PROBLEM TO SOLVE =
Produce word for word the lines of the data below running from the one that has "s.fuse := rfl" to the one that has "s.railTried := rfl", inclusive, and no others.

MATERIAL FOR THIS EXERCISE =
-- ==== Sys2Proof/Laws/State.lean ====
section
/-! SUPPORT. What each update of the state leaves alone, field by field, and the larger updates in terms of these. -/

namespace Sys2Proof.Machine

variable (s : State)

/-! setReg changes regs. -/
@[simp] theorem State.setReg_mem (r : Reg) (i j v : Nat) : (s.setReg r i j v).mem = s.mem := rfl
@[simp] theorem State.setReg_hmem (r : Reg) (i j v : Nat) : (s.setReg r i j v).hmem = s.hmem := rfl
@[simp] theorem State.setReg_img (r : Reg) (i j v : Nat) : (s.setReg r i j v).img = s.img := rfl
@[simp] theorem State.setReg_land (r : Reg) (i j v : Nat) : (s.setReg r i j v).land = s.land := rfl
@[simp] theorem State.setReg_wcMem (r : Reg) (i j v : Nat) : (s.setReg r i j v).wcMem = s.wcMem := rfl
@[simp] theorem State.setReg_poison (r : Reg) (i j v : Nat) : (s.setReg r i j v).poison = s.poison := rfl
@[simp] theorem State.setReg_corrected (r : Reg) (i j v : Nat) : (s.setReg r i j v).corrected = s.corrected := rfl
@[simp] theorem State.setReg_fuse (r : Reg) (i j v : Nat) : (s.setReg r i j v).fuse = s.fuse := rfl
@[simp] theorem State.setReg_pins (r : Reg) (i j v : Nat) : (s.setReg r i j v).pins = s.pins := rfl
@[simp] theorem State.setReg_rail (r : Reg) (i j v : Nat) : (s.setReg r i j v).rail = s.rail := rfl
@[simp] theorem State.setReg_railTried (r : Reg) (i j v : Nat) : (s.setReg r i j v).railTried = s.railTried := rfl
@[simp] theorem State.setReg_boot (r : Reg) (i j v : Nat) : (s.setReg r i j v).boot = s.boot := rfl
@[simp] theorem State.setReg_time (r : Reg) (i j v : Nat) : (s.setReg r i j v).time = s.time := rfl
@[simp] theorem State.setReg_timeRun (r : Reg) (i j v : Nat) : (s.setReg r i j v).timeRun = s.timeRun := rfl
@[simp] theorem State.setReg_rate (r : Reg) (i j v : Nat) : (s.setReg r i j v).rate = s.rate := rfl
@[simp] theorem State.setReg_syncGood (r : Reg) (i j v : Nat) : (s.setReg r i j v).syncGood = s.syncGood := rfl
@[simp] theorem State.setReg_timeSet (r : Reg) (i j v : Nat) : (s.setReg r i j v).timeSet = s.timeSet := rfl
@[simp] theorem State.setReg_syncStamps (r : Reg) (i j v : Nat) : (s.setReg r i j v).syncStamps = s.syncStamps := rfl
@[simp] theorem State.setReg_certs (r : Reg) (i j v : Nat) : (s.setReg r i j v).certs = s.certs := rfl
@[simp] theorem State.setReg_ctx (r : Reg) (i j v : Nat) : (s.setReg r i j v).ctx = s.ctx := rfl
@[simp] theorem State.setReg_irqOut (r : Reg) (i j v : Nat) : (s.setReg r i j v).irqOut = s.irqOut := rfl
@[simp] theorem State.setReg_msixOpen (r : Reg) (i j v : Nat) : (s.setReg r i j v).msixOpen = s.msixOpen := rfl
@[simp] theorem State.setReg_msixPend (r : Reg) (i j v : Nat) : (s.setReg r i j v).msixPend = s.msixPend := rfl
@[simp] theorem State.setReg_ev (r : Reg) (i j v : Nat) : (s.setReg r i j v).ev = s.ev := rfl
@[simp] theorem State.setReg_evOwn (r : Reg) (i j v : Nat) : (s.setReg r i j v).evOwn = s.evOwn := rfl
@[simp] theorem State.setReg_arr (r : Reg) (i j v : Nat) : (s.setReg r i j v).arr = s.arr := rfl
@[simp] theorem State.setReg_starts (r : Reg) (i j v : Nat) : (s.setReg r i j v).starts = s.starts := rfl
@[simp] theorem State.setReg_eng (r : Reg) (i j v : Nat) : (s.setReg r i j v).eng = s.eng := rfl
@[simp] theorem State.setReg_strm (r : Reg) (i j v : Nat) : (s.setReg r i j v).strm = s.strm := rfl
@[simp] theorem State.setReg_mov (r : Reg) (i j v : Nat) : (s.setReg r i j v).mov = s.mov := rfl
@[simp] theorem State.setReg_cour (r : Reg) (i j v : Nat) : (s.setReg r i j v).cour = s.cour := rfl
@[simp] theorem State.setReg_shelf (r : Reg) (i j v : Nat) : (s.setReg r i j v).shelf = s.shelf := rfl
@[simp] theorem State.setReg_stk (r : Reg) (i j v : Nat) : (s.setReg r i j v).stk = s.stk := rfl
@[simp] theorem State.setReg_bt (r : Reg) (i j v : Nat) : (s.setReg r i j v).bt = s.bt := rfl
@[simp] theorem State.setReg_lf (r : Reg) (i j v : Nat) : (s.setReg r i j v).lf = s.lf := rfl
@[simp] theorem State.setReg_port (r : Reg) (i j v : Nat) : (s.setReg r i j v).port = s.port := rfl
@[simp] theorem State.setReg_rq (r : Reg) (i j v : Nat) : (s.setReg r i j v).rq = s.rq := rfl
@[simp] theorem State.setReg_seqs (r : Reg) (i j v : Nat) : (s.setReg r i j v).seqs = s.seqs := rfl
@[simp] theorem State.setReg_kvWait (r : Reg) (i j v : Nat) : (s.setReg r i j v).kvWait = s.kvWait := rfl
@[simp] theorem State.setReg_smq (r : Reg) (i j v : Nat) : (s.setReg r i j v).smq = s.smq := rfl
@[simp] theorem State.setReg_rota (r : Reg) (i j v : Nat) : (s.setReg r i j v).rota = s.rota := rfl
@[simp] theorem State.setReg_rotaPend (r : Reg) (i j v : Nat) : (s.setReg r i j v).rotaPend = s.rotaPend := rfl
@[simp] theorem State.setReg_rotaAt (r : Reg) (i j v : Nat) : (s.setReg r i j v).rotaAt = s.rotaAt := rfl
@[simp] theorem State.setReg_accs (r : Reg) (i j v : Nat) : (s.setReg r i j v).accs = s.accs := rfl
@[simp] theorem State.setReg_protStage (r : Reg) (i j v : Nat) : (s.setReg r i j v).protStage = s.protStage := rfl
@[simp] theorem State.setReg_protAct (r : Reg) (i j v : Nat) : (s.setReg r i j v).protAct = s.protAct := rfl
@[simp] theorem State.setReg_protPrev (r : Reg) (i j v : Nat) : (s.setReg r i j v).protPrev = s.protPrev := rfl
@[simp] theorem State.setReg_protHeld (r : Reg) (i j v : Nat) : (s.setReg r i j v).protHeld = s.protHeld := rfl
@[simp] theorem State.setReg_scope (r : Reg) (i j v : Nat) : (s.setReg r i j v).scope = s.scope := rfl
@[simp] theorem State.setReg_hold (r : Reg) (i j v : Nat) : (s.setReg r i j v).hold = s.hold := rfl
@[simp] theorem State.setReg_evr (r : Reg) (i j v : Nat) : (s.setReg r i j v).evr = s.evr := rfl
@[simp] theorem State.setReg_cond (r : Reg) (i j v : Nat) : (s.setReg r i j v).cond = s.cond := rfl
@[simp] theorem State.setReg_pwr (r : Reg) (i j v : Nat) : (s.setReg r i j v).pwr = s.pwr := rfl
@[simp] theorem State.setReg_scans (r : Reg) (i j v : Nat) : (s.setReg r i j v).scans = s.scans := rfl
@[simp] theorem State.setReg_digs (r : Reg) (i j v : Nat) : (s.setReg r i j v).digs = s.digs := rfl
@[simp] theorem State.setReg_atts (r : Reg) (i j v : Nat) : (s.setReg r i j v).atts = s.atts := rfl
@[simp] theorem State.setReg_slots (r : Reg) (i j v : Nat) : (s.setReg r i j v).slots = s.slots := rfl
@[simp] theorem State.setReg_chan (r : Reg) (i j v : Nat) : (s.setReg r i j v).chan = s.chan := rfl
@[simp] theorem State.setReg_replies (r : Reg) (i j v : Nat) : (s.setReg r i j v).replies = s.replies := rfl
@[simp] theorem State.setReg_eids (r : Reg) (i j v : Nat) : (s.setReg r i j v).eids = s.eids := rfl
@[simp] theorem State.setReg_freeCtr (r : Reg) (i j v : Nat) : (s.setReg r i j v).freeCtr = s.freeCtr := rfl
@[simp] theorem State.setReg_pending (r : Reg) (i j v : Nat) : (s.setReg r i j v).pending = s.pending := rfl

ANSWER SECTION =
@[simp] theorem State.setReg_fuse (r : Reg) (i j v : Nat) : (s.setReg r i j v).fuse = s.fuse := rfl
@[simp] theorem State.setReg_pins (r : Reg) (i j v : Nat) : (s.setReg r i j v).pins = s.pins := rfl
@[simp] theorem State.setReg_rail (r : Reg) (i j v : Nat) : (s.setReg r i j v).rail = s.rail := rfl
@[simp] theorem State.setReg_railTried (r : Reg) (i j v : Nat) : (s.setReg r i j v).railTried = s.railTried := rfl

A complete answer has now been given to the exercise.